When Art. III and APA Judges Disagree on Validity, Who Wins?

Assume the following facts:

  1. Patentee sues XYZ in district court for infringement.
  2. XYZ files multiple reexamination requests in the PTO seeking to invalidate patent.
  3. District court gets tired of waiting for the PTO after 3 years, and resumes litigation.
  4. In the meantime, PTO finds patent invalid, and patentee appeals to the BPAI.
  5. District court finds patent not invalid and infringed by XYZ.
  6. BPAI affirms invalidity, XYZ files motion to grant JMOL in district court.
  7. District court refuses to recognize the PTO's findings and enters judgment in favor of patentee.
This is the situation facing the defendant in Translogic Technology v. Hitachi, (D. Oregon, No. Civ. 99-407-PA). Reading the court's opinion from Dec. 2005 (404 F.Supp.2d 1250), you can see the tough position the court was in:

Plaintiff filed this action in March 1999. Because of the reexamination proceedings that began in July 1999, in September 1999, this court granted defendants' motion to stay.

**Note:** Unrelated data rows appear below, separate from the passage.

-- ==== Sys2Proof/Laws/KeepsOperands.lean ====
section
/-!
SUPPORT. What the operations of Machine/Operands keep (Laws/Keeps).
-/
namespace Sys2Proof.Machine

set_option linter.all false

variable {s0 s : State}

theorem State.fire_stays {a : TileAddr} {task slot opc : Nat} {cmp : TaskCtx → SlotWord → Bool}
    {body : SlotWord → Tile → State → State} (h : Stays s0 s) (hb : ∀ w t u, Stays s0 u → Stays s0 (body w t u)) :
    Stays s0 (s.fire a task slot opc cmp body) := by
  unfold State.fire
  split
  · exact hb _ _ _ (State.setTile_stays h)
  · exact h

theorem State.fireUnless_stays {a : TileAddr} {task slot opc : Nat} {stop : SlotWord → Tile → Option Nat}
    {body : SlotWord → Tile → State → State} (h : Stays s0 s) (hb : ∀ w t u, Stays s0 u → Stays s0 (body w t u)) :
    Stays s0 (s.fireUnless a task slot opc stop body) := by
  unfold State.fireUnless
  split
  · dsimp only
    split
    · exact State.faultTask_stays h
    · exact hb _ _ _ (State.setTile_stays h)
  · exact h

theorem State.setG_stays {a : TileAddr} {task n : Nat} {v : W32} (hk : Stays s0 s) : Stays s0 (State.setG s a task n v) := by
  unfold State.setG
  repeat' (first
    | ((try lift_lets); intro (x : State); refine Stays.via (s := s0) (x := x) ?_ (fun hx => ?_); rotate_left; clear_value x; rotate_left; unfold x)
    | ((try lift_lets); intro x; clear_value x)
    | with_reducible assumption
    | with_reducible apply State.setTile_stays
    | with_reducible apply State.setReg_stays
    | split
    | (dsimp only)
    | (with_reducible apply Stays.upd; first | with_reducible assumption | with_reducible apply State.setTile_stays | with_reducible apply State.setReg_stays | split))

theorem State.setV_stays {a : TileAddr} {task n : Nat} {v : Nat → W32} (hk : Stays s0 s) : Stays s0 (State.setV s a task n v) := by
  unfold State.setV
  repeat' (first
    | ((try lift_lets); intro (x : State); refine Stays.via (s := s0) (x := x) ?_ (fun hx => ?_); rotate_left; clear_value x; rotate_left; unfold x)
    | ((try lift_lets); intro x; clear_value x)
    | with_reducible assumption
    | with_reducible apply State.setTile_stays
    | split
    | (dsimp only)
    | (with_reducible apply Stays.upd; first | with_reducible assumption | with_reducible apply State.setTile_stays | split))

theorem State.enq_stays {a : TileAddr} {d : Nat} {x : OTok} (hk : Stays s0 s) : Stays s0 (State.enq s a d x) := by
  unfold State.enq
  repeat' (first
    | ((try lift_lets); intro (x : State); refine Stays.via (s := s0) (x := x) ?_ (fun hx => ?_); rotate_left; clear_value x; rotate_left; unfold x)
    | ((try lift_lets); intro x; clear_value x)
    | with_reducible assumption
    | with_reducible apply State.setTile_stays
    | split
    | (dsimp only)
    | (with_reducible apply Stays.upd; first | with_reducible assumption | with_reducible apply State.setTile_stays | split))

end Sys2Proof.Machine
end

In December 2002, the court lifted the stay of litigation because the reexamination proceedings appeared likely to continue for years. This court determined that plaintiff deserved its day in court, despite the possibility that the reexamination proceedings might some day produce rulings that were inconsistent with this court's rulings. The Special Master reviewed the reexamination file up to that time in writing his report on claim construction. This court held the trial on validity in October 2003.

Meanwhile, reexamination proceedings proceeded at a somewhat slower pace. Cf. 35 U.S.C. § 305 (reexamination proceedings must be conducted with "special dispatch"). The PTO granted the request for reexamination in July 1999. Six years and five reexaminations later, the Board issued the claim construction on which defendants now rely.

If a district court was obliged to alter its claim construction to conform to a later claim construction issued by the Board, then there would be no reason to proceed with litigation while reexamination proceedings were pending. District courts are not, however, bound by the Board's rulings, and district courts are not required to stay litigation under these circumstances. See Vitronics Corp. v. Conceptronic, Inc., 36 F.Supp.2d 440, 441 (D.N.H.1997). The Federal Circuit is the proper forum to resolve
conflicts between this court's claim construction and the Board's claim construction.

Thus, the case is now before the CAFC (oral arguments were heard April 3, 2007 - listen to the arguments here). One of the questions presented is:
1. Should the judgment of the district court be vacated and the case remanded for summary dismissal because the claims of the '666 patent are unpatentable on reexamination and the patent is void ab initio?

This will be a very important decision that affects the relationship between the USPTO and the district courts when defendants challenge validity in parallel proceedings. This is also the type of situation the Patent Reform Act of 2007 is trying to avoid by terminating reexaminations when a "judgment by a district court" is rendered (as opposed to a "final decision").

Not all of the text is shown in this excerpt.